Recorded information below:
/-- The three digits of a byte are bytes of those values (R174). -/
theorem bcdBytes_eq_digits (b : Byte) : ∃ hundreds tens ones : Byte, bcdBytes b = [hundreds, tens, ones] ∧
    hundreds.toNat = b.toNat / 100 ∧ tens.toNat = b.toNat / 10 % 10 ∧ ones.toNat = b.toNat % 10 := by
  have hb := b.isLt
  refine ⟨_, _, _, rfl, ?_, ?_, ?_⟩ <;> rw [BitVec.toNat_ofNat] <;> omega

/-- The block `V0..Vx` at the position of a register of it (R178). -/
theorem getElem_regBlock_toNat (s : State) (x z : Nibble) (h : z.toNat < (regBlock s x).length) :
    (regBlock s x)[z.toNat] = s.getV z := by
  rw [getElem_regBlock, BitVec.ofNat_toNat, BitVec.setWidth_eq]

/-- Every register after the block `V0..Vx` is loaded from address `a` on (R179). -/
theorem getV_loadRegBlock_readBytes (s : State) (x z : Nibble) (a : Nat) :
    (loadRegBlock s 0 (s.readBytes a (blockLen x))).getV z =
      if z.toNat ≤ x.toNat then s.readByte (a + z.toNat) else s.getV z := by
  have hlen : (s.readBytes a (blockLen x)).length = x.toNat + 1 := State.readBytes_length ..
  rw [getV_loadRegBlock _ _ _ _ (by omega)]
  by_cases hz : z.toNat ≤ x.toNat
  · rw [dif_pos (by omega), if_pos hz, State.getElem_readBytes, Nat.sub_zero]
  · rw [dif_neg (by omega), if_neg hz]

end Sys2Proof.Machine
end

section
/-! The obligations of the address register and memory (spec/42_index_memory.md), assembled from the decoding of each word
and the kinds of answer above. -/

namespace Sys2Proof.Machine

/-- Settles O38: the lowest address of the block at or above 4096 is the larger of I and 4096, and a block none of whose
addresses is outside is empty or ends inside. -/
theorem blockAccessesCheckFirst : Obligations.BlockAccessesCheckFirst := by
  intro i n s hb
  refine ⟨fun k hk hout hlow => ?outside, fun hall => ?inside⟩
  case outside =>
    have hmax : max s.i.toNat 4096 = s.i.toNat + k := by
      cases k with
      | zero => exact Nat.max_eq_left hout
      | succ j =>
        have := hlow j (Nat.lt_succ_self j)
        omega
    rw [exec_block_outside hb (by omega), hmax]
  case inside =>
    have hin : n = 0 ∨ s.i.toNat + n ≤ Config.memSize := by
      cases n with
      | zero => exact .inl rfl
      | succ j => exact .inr (hall j (Nat.lt_succ_self j))
    obtain ⟨body, hexec, hkeeps⟩ := exec_eq_withBlock hb s
    exact ⟨body, hexec.trans (withBlock_inside hin body), hkeeps⟩

/-- Settles O39: the block of three bytes holds the decimal digits. -/
theorem ldBWritesDecimalDigits : Obligations.LdBWritesDecimalDigits := by
  refine ⟨fun _ h => decode_FXF (p := 0xF) (q := 0x3) (r := 0x3) (fun _ => rfl) h,
    fun x s => ⟨fun h => ?inside, fun h => ?outside⟩⟩
  case inside =>
    obtain ⟨_, _, _, hdigits, hhundreds, htens, hones⟩ := bcdBytes_eq_digits (s.getV x)
    obtain ⟨t, hexec, hblock, hother, honly⟩ := exec_writes_block (hdigits ▸ exec_ldB_inside x h)
    exact ⟨t, hexec, (congrArg BitVec.toNat (hblock 0 (by simp))).trans hhundreds,
      (congrArg BitVec.toNat (hblock 1 (by simp))).trans htens,
      (congrArg BitVec.toNat (hblock 2 (by simp))).trans hones, hother, honly⟩
  case outside => exact exec_block_outside (.inl ⟨x, rfl, rfl⟩) (by omega)

/-- Settles O40: the block holds the registers by position. -/
theorem storeRegsWritesTheBlock : Obligations.StoreRegsWritesTheBlock := by
  refine ⟨fun _ h => decode_FXF (p := 0xF) (q := 0x5) (r := 0x5) (fun _ => rfl) h,
    fun x s => ⟨fun h => ?inside, fun h => ?outside⟩⟩
  case inside =>
    obtain ⟨t, hexec, hblock, hother, honly⟩ := exec_writes_block (exec_storeRegs_inside x h)
    have hlen := regBlock_length s x
    refine ⟨t, hexec, fun z hz => ?_, fun a ha => hother a (by omega), honly⟩
    rw [hblock z.toNat (by omega), getElem_regBlock_toNat]
  case outside => exact exec_block_outside (.inr (.inl ⟨x, rfl, rfl⟩)) (by omega)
End of Recorded information.
### What the exercise asks
Using the listing above, say how many of its lines include "State", offering nothing besides the number.

### Solution for this task
4